» Action item: Your answer must hold only the lines below from the line containing "obtain ⟨s', hs, hrun⟩" through the line containing "have hbefore : beforeTail", each reproduced exactly.

» Records for this task:
/-- What a run of the engine adds to the history asks for a byte or more, request by request. -/
theorem runsTo_reads {k : Nat} {s t : State} (hsched : s.schedule = []) (h : runsTo k s t) :
    ∃ new, t.reads = s.reads ++ new ∧ ∀ q ∈ new, 0 < q.size := by
  induction k generalizing s with
  | zero => cases h; exact ⟨[], (List.append_nil _).symm, fun _ hq => absurd hq List.not_mem_nil⟩
  | succ k ih =>
    obtain ⟨s', hs, hrun⟩ := exists_step_of_runsTo_succ h
    obtain ⟨hsched', first, hfirst, hsize⟩ := step_reads hsched hs
    obtain ⟨more, hmore, hsize'⟩ := ih hsched' hrun
    refine ⟨first ++ more, by rw [hmore, hfirst, List.append_assoc], fun q hq => ?_⟩
    exact (List.mem_append.1 hq).elim (hsize q) (hsize' q)

/-- Such requests ask for no byte only when there are none. -/
theorem eq_nil_of_askedBytes {qs : List Request} (hsize : ∀ q ∈ qs, 0 < q.size) (h : askedBytes qs = []) : qs = [] := by
  refine List.eq_nil_iff_forall_not_mem.2 fun q hq => ?_
  have hnone : q.size = 0 := List.range'_eq_nil_iff.1 (List.flatMap_eq_nil_iff.1 h q hq)
  exact absurd hnone (hsize q hq).ne'

/-! ## HASH of nothing -/

theorem rotl32_zero (r : Nat) : rotl32 0#32 r = 0#32 := by simp [rotl32]

/-- With no byte left the cascade mixes nothing (90_conflicts.md C1). -/
theorem cascade_of_rest_nil (p : Params) (e : ByteOrder) (a b : Word) : cascade p e ⟨a, b, []⟩ = ⟨a, b, []⟩ := rfl

/-- INIT of no byte takes A and B from the halves of the seed (41_mixer_bulk.md R120), and REMIX follows (R167). -/
theorem hashValue_nil (p : Params) (e : ByteOrder) (seed : Dword) :
    hashValue p e [] seed = (remix32 p (seed.setWidth 32) ((seed >>> 32).setWidth 32)).2 := by
  have ha : initA p 0 seed = seed.setWidth 32 := by
    rw [initA, show lo32 0 = 0#32 from rfl, rotl32_zero, BitVec.zero_add, lo32_eq_setWidth]
  have hb : initB 0 seed = (seed >>> 32).setWidth 32 := by
    rw [initB, show lo32 0 = 0#32 from rfl, BitVec.zero_xor, hi32_eq_setWidth]
  have hbefore : beforeTail p e [] seed = ⟨initA p 0 seed, initB 0 seed, []⟩ := rfl
  rw [hashValue, hbefore, cascade_of_rest_nil, ha, hb]

theorem remix32_zero (p : Params) : (remix32 p 0 0).2 = 0 := by
  have hl : pair64 0 (0 ^^^ rotl32 0 13) = 0#64 := by decide
  simp only [remix32, hl, BitVec.zero_mul, BitVec.zero_xor, BitVec.zero_ushiftRight]
  rfl

/-- Settles O58: the run over no bytes, whose requests ask for none. -/
theorem hashOfNothingReadsNothing : Obligations.HashOfNothingReadsNothing := by
  intro e s _ hreset hsched hlen haddr
  have hlen0 : s.len.toNat = 0 := by rw [hlen]; rfl
  obtain ⟨hmem, hans, -⟩ := s.delivers_nil s.addr.toNat
  have hready := readyToHash_acceptCommand e s [] hreset hsched haddr (by omega) hlen0.symm hmem hans
  obtain ⟨t, ⟨hrun, -⟩, -, -, -, new, hreads, hasked⟩ := hready.run_hash
  obtain ⟨new', hreads', hsize⟩ := runsTo_reads hready.runs.alone hrun
  rw [acceptCommand_hash] at *
  obtain rfl : new = new' := List.append_cancel_left (hreads.symm.trans hreads')
  have hnone : new = [] := eq_nil_of_askedBytes hsize (hasked.trans (List.range'_eq_nil_iff.2 hlen0))
  rw [hnone, List.append_nil] at hreads
  have hres := hashValue_nil s.params e s.seed
  refine ⟨_, hrun, rfl, rfl, hreads, hres, fun hseed => hres.trans ?_⟩
  rw [hseed]
  exact remix32_zero s.params

/-! ## What the value depends on -/

theorem bulkLoop_withAccessOf (p q : Params) (e : ByteOrder) (k : Nat) (v : Acc) (bs : List Byte) :
    bulkLoop (p.withAccessOf q) e k v bs = bulkLoop p e k v bs := by
  induction k generalizing v bs with
  | zero => rfl
  | succ k ih => exact ih _ _

theorem beforeTail_withAccessOf (p q : Params) (e : ByteOrder) (bs : List Byte) (seed : Dword) :
    beforeTail (p.withAccessOf q) e bs seed = beforeTail p e bs seed := by
  simp only [beforeTail, bulkLoop_withAccessOf]
  rfl

/-- No formula of the hash uses ADDR_W or UNALIGNED_OK. -/
theorem hashValue_withAccessOf (p q : Params) (e : ByteOrder) (bs : List Byte) (seed : Dword) :
    hashValue (p.withAccessOf q) e bs seed = hashValue p e bs seed := by
  rw [hashValue, beforeTail_withAccessOf]
  rfl

/-- Settles O59: each run leaves the hash of the bytes, and the two devices' parameters give the same one. -/
theorem hashDependsOnItsInputsOnly : Obligations.HashDependsOnItsInputsOnly := by
  intro e s u bs _ hsreset hssched hsaddr hsfits hslen hsmem hsans _ hureset husched huaddr hufits hul huseed humem huans
    hq hp0 hps hbe
  have hs := readyToHash_acceptCommand e s bs hsreset hssched hsaddr hsfits hslen hsmem hsans
  have hu := readyToHash_acceptCommand e u bs hureset husched huaddr hufits (by rw [hslen, hul]) humem huans
  obtain ⟨s', ⟨hsrun, -⟩, -⟩ := hs.run_hash
  obtain ⟨u', ⟨hurun, -⟩, -⟩ := hu.run_hash
  refine ⟨_, _, hsrun, hurun, ?_⟩
  have hvalue : hashValue u.params e bs u.seed = hashValue s.params e bs s.seed := by
    rw [Params.eq_withAccessOf hq hp0 hps hbe, hashValue_withAccessOf, huseed]
  rw [acceptCommand_hash, acceptCommand_hash]
  exact hvalue.symm

end Sys2Proof.Machine

/-!
Errors and the interrupt line (60_exceptions.md): what each error records and leaves alone, the level of done_irq, and that
nothing but the engine and reset touches a running command.
-/

namespace Sys2Proof.Machine

/-! ## Errors -/

/-- Settles O37: the failed check ends the command, and otherwise ECODE is BUS or as it was. -/
theorem rangeErrors : Obligations.RangeErrors := by
  intro i s hh hp haddr
  refine ⟨fun hr => ?_, fun t hr hcode h => ?_⟩
  · refine exec_of_rangeFails hh hr (apply_ite BitVec.toNat _ _ _).symm ?_
    split
    · exact haddr
    · exact hp
  · obtain ⟨-, ⟨hr', -⟩ | ⟨-, x, q, -, rfl⟩ | ⟨-, bs, -, rfl⟩⟩ := exec_cases i s t hh h
    · exact absurd hr' hr
    · exact (by decide : ECode.bus ≠ .range)
    · have hkeep : (effect i bs s).endCommand.ecode = .none := (effect_error i bs s).2.1.trans hcode
      rw [hkeep]
      decide

/-- Settles O38: the requests up to the failing one are noted, and ALIGNBUF is not staged. -/
theorem busErrors : Obligations.BusErrors := fun _ _ _ _ hh hr hf => exec_of_failsAt hh hr hf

» Solution:
    obtain ⟨s', hs, hrun⟩ := exists_step_of_runsTo_succ h
    obtain ⟨hsched', first, hfirst, hsize⟩ := step_reads hsched hs
    obtain ⟨more, hmore, hsize'⟩ := ih hsched' hrun
    refine ⟨first ++ more, by rw [hmore, hfirst, List.append_assoc], fun q hq => ?_⟩
    exact (List.mem_append.1 hq).elim (hsize q) (hsize' q)

/-- Such requests ask for no byte only when there are none. -/
theorem eq_nil_of_askedBytes {qs : List Request} (hsize : ∀ q ∈ qs, 0 < q.size) (h : askedBytes qs = []) : qs = [] := by
  refine List.eq_nil_iff_forall_not_mem.2 fun q hq => ?_
  have hnone : q.size = 0 := List.range'_eq_nil_iff.1 (List.flatMap_eq_nil_iff.1 h q hq)
  exact absurd hnone (hsize q hq).ne'

/-! ## HASH of nothing -/

theorem rotl32_zero (r : Nat) : rotl32 0#32 r = 0#32 := by simp [rotl32]

/-- With no byte left the cascade mixes nothing (90_conflicts.md C1). -/
theorem cascade_of_rest_nil (p : Params) (e : ByteOrder) (a b : Word) : cascade p e ⟨a, b, []⟩ = ⟨a, b, []⟩ := rfl

/-- INIT of no byte takes A and B from the halves of the seed (41_mixer_bulk.md R120), and REMIX follows (R167). -/
theorem hashValue_nil (p : Params) (e : ByteOrder) (seed : Dword) :
    hashValue p e [] seed = (remix32 p (seed.setWidth 32) ((seed >>> 32).setWidth 32)).2 := by
  have ha : initA p 0 seed = seed.setWidth 32 := by
    rw [initA, show lo32 0 = 0#32 from rfl, rotl32_zero, BitVec.zero_add, lo32_eq_setWidth]
  have hb : initB 0 seed = (seed >>> 32).setWidth 32 := by
    rw [initB, show lo32 0 = 0#32 from rfl, BitVec.zero_xor, hi32_eq_setWidth]
  have hbefore : beforeTail p e [] seed = ⟨initA p 0 seed, initB 0 seed, []⟩ := rfl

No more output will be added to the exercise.